Patients and interventions: 49 men awaiting coronary artery bypass grafting (CABG) were randomly assigned to treatment with losartan, enalapril, or control for two months before and three months after surgery.
Main outcome measures: Endothelial function was blindly analysed by brachial artery flow mediated dilatation (FMD) and ACE I/D genotype was determined.
Results: FMD was impaired at baseline (1.0–1.7%) and after five months had improved to 5.2% with enalapril (p = 0.015), 5.0% with losartan (p = 0.0004), and 3.0% with CABG alone (p = 0.05). Patients with the II genotype had lower baseline FMD than those with DI or DD (0.1% v 1.7%, p = 0.038) and after enalapril or losartan treatment had greater improvement in FMD (mean (SEM) 7.1 (1.1)%) than patients with DI (3.1 (1.3)%, p = 0.024) or DD genotype (3.1 (1.1)%, p = 0.02).

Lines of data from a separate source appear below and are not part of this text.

/-- X02: IllegalCommand -/
theorem test_responseWord_illegalCommand : wordOfResponse (raisedResponse .illegalCommand) =
    0x50000000000000000000000000000000000000000000000000000000000000000000000000000000000000000000000000000000000#428 := by decide +kernel

/-! ## The machine -/

/-- INC, as a command record. -/
def incCommand : Command := { Command.zero with op := 0x14#8, a := ⟨0#64, 0xFFFFFFFFFFFFFFFF#64⟩ }

/-- A cycle in which the host offers a command. -/
def offering (c : Command) : Cycle := { Cycle.quiet with cmdValid := true, cmd := c }

/-- The phase after a run. -/
def phaseAfter (k : Nat) (s : State) : Option Phase :=
  match Host.Core.run Sys2Proof.core k s with
  | .next t => some t.phase
  | .fault _ => none
  | .refused _ => none

/-- Program P6 (95_test_vectors.md): accept, a cycle of computing, complete, a cycle of waiting, retire. -/
def p6 : State :=
  { State.reset with
    inputs := [offering incCommand, { offering incCommand with settled := false }, Cycle.quiet, Cycle.quiet,
      { Cycle.quiet with rspReady := true }] }

theorem test_p6_phases :
    (List.range 6).map (fun k => phaseAfter k p6) =
      [some .idle, some .busy, some .busy, some .done, some .done, some .idle] := by decide

/-- P6: reset in flight drops the command. -/
theorem test_reset_in_flight :
    phaseAfter 2 { State.reset with inputs := [offering incCommand, { Cycle.quiet with rst := true }] }
      = some .idle := by decide

/-! ## The long division agrees with the conversion by value on the trace of R101 -/

theorem test_trace_048 : b62EncodeAlg [0x01#8, 0x00#8] 3 = .ok [0x30#8, 0x34#8, 0x38#8] := by decide

theorem test_decode_alg_overflow : b62DecodeAlg [0x34#8, 0x38#8] 1 = .error .decodingOverflow := by decide

/-! ## Witnesses: each statement's hypotheses are met, clause by clause, at a boundary -/

/-- The greatest KSUID string, `aWgEPTl1tmebfsQzFP4bxwgy80V` (42_ksuid.md R128). -/
def maxText : List Byte :=
  [0x61#8, 0x57#8, 0x67#8, 0x45#8, 0x50#8, 0x54#8, 0x6c#8, 0x31#8, 0x74#8,
   0x6d#8, 0x65#8, 0x62#8, 0x66#8, 0x73#8, 0x51#8, 0x7a#8, 0x46#8, 0x50#8, 0x34#8, 0x62#8,
   0x78#8, 0x77#8, 0x67#8, 0x79#8, 0x38#8, 0x30#8, 0x56#8]

/-- `aWgEPTl1tmebfsQzFP4bxwgy80W`, one above it. -/
def aboveMaxText : List Byte := maxText.take 26 ++ [0x57#8]

/-- 27 characters `'0'`. -/
def minText : List Byte := List.replicate 27 0x30#8

/-- 27 characters, the last `'!'`. -/
def badText : List Byte := List.replicate 26 0x30#8 ++ [0x21#8]

theorem witness_FromBytesReadsSixteenBytesBigEndian : (16 = 16) ∧ (15 ≠ 16) ∧ (17 ≠ 16) := by decide

theorem witness_ByteConversionsAreInverse : (List.replicate 16 0xFF#8).length = 16 := by decide

theorem witness_U128LawsHold :
    u128Compare .zero .one = .less ∧ u128Compare .one .max = .less := by decide

theorem witness_B62EncWritesTheNumeralOfTheValue :
    (32 ≤ BUFLEN ∧ 32 ≤ BUFLEN ∧ be ((lanesOfList []).toList.take 32) < 62 ^ 32) ∧
    (be ((lanesOfList [0x3D#8]).toList.take 1) < 62 ^ 1) ∧
    (BUFLEN < 33 ∨ BUFLEN < 0) ∧ (BUFLEN < 0 ∨ BUFLEN < 33) ∧
    (1 ≤ BUFLEN ∧ 62 ^ 1 ≤ be ((lanesOfList [0x3E#8]).toList.take 1)) := by decide

theorem witness_B62DecWritesTheBytesOfTheValue :
    (AllCharacters ((lanesOfList [0x34#8, 0x37#8]).toList.take 2) ∧
      stringValue ((lanesOfList [0x34#8, 0x37#8]).toList.take 2) < 256 ^ 1) ∧
    (BUFLEN < 33 ∨ BUFLEN < 0) ∧ (BUFLEN < 0 ∨ BUFLEN < 33) ∧
    (¬ AllCharacters ((lanesOfList [0x34#8, 0x21#8]).toList.take 2)) ∧
    (AllCharacters ((lanesOfList [0x34#8, 0x38#8]).toList.take 2) ∧
      256 ^ 1 ≤ stringValue ((lanesOfList [0x34#8, 0x38#8]).toList.take 2)) := by decide

theorem witness_AlphabetMappingsAreInverse : 61 < 62 ∧ val62 0x7A#8 = some 61 := by decide

theorem witness_LongDivisionPassDivides : 0 < 62 ∧ ∀ d ∈ [255, 255], d < 256 := by decide

theorem witness_B62DirectionsAreInverse :
    b62Encode [0xFF#8] 2 = .ok [0x34#8, 0x37#8] ∧ b62Decode [0x34#8, 0x37#8] 1 = .ok [0xFF#8] ∧
      (List.replicate 20 0xFF#8).length = 20 := by decide

theorem witness_EncodingKeepsLexicographicOrder :
    ([0x39#8].length = [0x41#8].length ∧ AllCharacters [0x39#8] ∧ AllCharacters [0x41#8]) ∧
    b62Encode [0x09#8] 1 = .ok [0x39#8] ∧ b62Encode [0x0A#8] 1 = .ok [0x41#8] := by decide

theorem witness_KSplitReadsTheWireForm : (20 = 20) ∧ (19 ≠ 20) ∧ (21 ≠ 20) := by decide

/-- The hypotheses of the statements about KPARSE, KNEXT and KPREV are the same. -/
theorem witness_KParseReadsTheTextForm :
    ValidKsuidString ((lanesOfList maxText).toList.take 27) ∧
    ValidKsuidString ((lanesOfList minText).toList.take 27) ∧
    (26 ≠ 27 ∧ 28 ≠ 27) ∧
    ¬ AllCharacters ((lanesOfList badText).toList.take 27) ∧
    (AllCharacters ((lanesOfList aboveMaxText).toList.take 27) ∧
      2 ^ 160 ≤ stringValue ((lanesOfList aboveMaxText).toList.take 27)) := by decide

theorem witness_KNextWritesTheSuccessor :
    ValidKsuidString ((lanesOfList maxText).toList.take 27) ∧
    ¬ AllCharacters ((lanesOfList badText).toList.take 27) ∧
    2 ^ 160 ≤ stringValue ((lanesOfList aboveMaxText).toList.take 27) := by decide

theorem witness_KPrevWritesThePredecessor :
    ValidKsuidString ((lanesOfList minText).toList.take 27) ∧
    ¬ AllCharacters ((lanesOfList badText).toList.take 27) ∧
    2 ^ 160 ≤ stringValue ((lanesOfList aboveMaxText).toList.take 27) := by decide

theorem witness_WireFormConversionsAreInverse : (List.replicate 20 0x01#8).length = 20 := by decide

theorem witness_KsuidsSortAsTheirTexts :
    ksuidGenerate 0#32 .zero = .ok minText ∧ ksuidGenerate 0xFFFFFFFF#32 .max = .ok maxText := by decide +kernel

theorem witness_NextAndPrevUndoEachOther :
    (ValidKsuidString maxText ∧ stringValue maxText = 2 ^ 160 - 1 ∧ stringValue maxText ≠ 0) ∧
    (ValidKsuidString minText ∧ stringValue minText ≠ 2 ^ 160 - 1) := by decide

theorem witness_TextFormIsABijection :
    ValidKsuidString maxText ∧ ¬ ValidKsuidString aboveMaxText := by decide

theorem witness_DecodeUndoesEncode :
    wellFormed (.b62Enc 63 63 Lanes.zero) = true ∧
      decode { Command.zero with op := 0x14#8 } = .ok (.inc .zero) := by decide

theorem witness_EncodingIsCanonical :
    Operand.b ∉ fieldsRead (Instr.inc .zero).opcode ∧
    (commandOf (.b62Dec 31 1 Lanes.zero)).len.toNat ≤ 31 ∧ 31 < BUFLEN ∧
    decode { incCommand with len := 63#6 } = .ok (.inc incCommand.a) := by decide

theorem witness_IllegalOpcodesAreAnswered : opcodeOf Command.zero.op = none := by decide

theorem witness_ResponseDependsOnlyOnFieldsRead :
    AgreeOnRead incCommand { incCommand with b := .max, len := 63#6 } := by
  refine ⟨rfl, fun o ho f hf => ?_⟩
  have : o = .inc := by
    have h : opcodeOf incCommand.op = some .inc := by decide
    rw [h] at ho
    exact (Option.some.inj ho).symm
  subst this
  have : f = .a := by simpa [fieldsRead] using hf
  subst this
  rfl

theorem witness_UnwrittenResultFieldsAreZero :
    opcodeOf incCommand.op = some .inc ∧ ResultField.cmp ∉ fieldsWritten .inc ∧
      (respond incCommand).rlen.toNat ≤ 0 ∧ (respond Command.zero).status ≠ .ok := by decide

/-- A state in BUSY whose command is INC. -/
def busyInc : State := { State.reset with phase := .busy, lcmd := incCommand }

theorem witness_StepRunsTheDecodedInstruction :
    (busyInc.phase = .busy ∧ busyInc.cycle.rst = false ∧ busyInc.cycle.settled = true ∧
      decode busyInc.lcmd = .ok (.inc incCommand.a) ∧ wellFormed (.inc incCommand.a) = true) ∧
    decode { busyInc with lcmd := Command.zero }.lcmd = .error (.illegalCommand 0#8) := by decide

theorem witness_EdgeMovesFollowThePhase :
    (p6.phase = .idle ∧ p6.cycle.rst = false ∧ p6.cycle.cmdValid = true) ∧
    State.reset.cycle.cmdValid = false ∧ busyInc.cycle.settled = true ∧
    ({ busyInc with inputs := [{ Cycle.quiet with settled := false }] }).cycle.settled = false ∧
    ({ busyInc with phase := .done }).cycle.rspReady = false ∧
    ({ busyInc with phase := .done, inputs := [{ Cycle.quiet with rspReady := true }] }).cycle.rspReady
      = true := by decide

theorem witness_ResetFromAnyPhaseGivesIdle :
    ({ busyInc with inputs := [{ Cycle.quiet with rst := true }] }).cycle.rst = true := by decide

/-- The state `busyInc` completes into is consistent because the offered response is INC's. -/
theorem witness_StepKeepsOfferedResponseRight :
    busyInc.Consistent ∧ step busyInc = .next (busyInc.advance.complete (respond incCommand)) :=
  ⟨by decide, rfl⟩

theorem witness_EveryAcceptedCommandCompletes :
    let s : State := { busyInc with inputs := [{ Cycle.quiet with settled := false }] }
    s.phase = .busy ∧ ∀ e ∈ s.inputs, e.rst = false := by decide

theorem witness_ResponsesAnswerCommandsInOrder : p6.Consistent ∧ p6.NoReset 5 := by decide

theorem witness_HiddenStateIsNeverObserved :
    SameVisible State.reset { State.reset with lcmd := incCommand, scratch := ⟨[1#8], 5#6⟩, draws := 7 } ∧
    SameVisible busyInc { busyInc with lrsp := raisedResponse .invalidLength } := by decide

/-! Statements whose only hypothesis is the range of a lane: the last lane, and the first above the result. -/

theorem witness_ToBytesWritesSixteenBytesBigEndian : 7 < 8 ∧ 15 < 16 ∧ 31 < BUFLEN := by decide

theorem witness_KCatWritesTheWireForm : 20 ≤ 20 ∧ 20 < BUFLEN ∧ 31 < BUFLEN := by decide

theorem witness_KGenWritesTheTextForm : 27 ≤ 27 ∧ 27 < BUFLEN ∧ 31 < BUFLEN := by decide

theorem witness_CommandWordHoldsEveryField : 0 < BUFLEN ∧ 31 < BUFLEN := by decide

theorem witness_ResponseWordHoldsEveryField :
    (0 < BUFLEN ∧ 31 < BUFLEN) ∧ wordOfResponse .zero = wordOfResponse .zero := ⟨by decide, rfl⟩

/-- INC accepted, then reset in BUSY: nothing is taken of it. -/
theorem witness_ResetOnlyDropsResponses :
    let s : State := { State.reset with inputs := [offering incCommand, { Cycle.quiet with rst := true }] }
    s.Consistent ∧ (observe 2 s).1 = [incCommand] ∧ (observe 2 s).2.1 = [] := by decide

theorem witness_ResponseStaysUntilTaken :
    let s : State := { busyInc with phase := .done, inputs := [offering incCommand, Cycle.quiet] }
    s.phase = .done ∧ ∀ e ∈ s.inputs.take 2, e.rst = false ∧ e.rspReady = false := by decide

theorem witness_CommandOfferedWhileNotReadyHasNoEffect :
    ({ busyInc with inputs := [Cycle.quiet] } : State).cmdReady = false ∧
    ({ State.reset with inputs := [{ Cycle.quiet with rst := true }] } : State).cmdReady = false := by decide

end Sys2Proof.Tests
end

Conclusions: Enalapril and losartan, with surgical coronary revascularisation, significantly improve systemic endothelial function. Revascularisation alone produces a quantitatively smaller, but still significant, improvement. The ACE genotype significantly modulates this response. Patients with the II genotype have a more pronounced impairment in endothelial function at baseline and a greater improvement in response to treatment with these agents.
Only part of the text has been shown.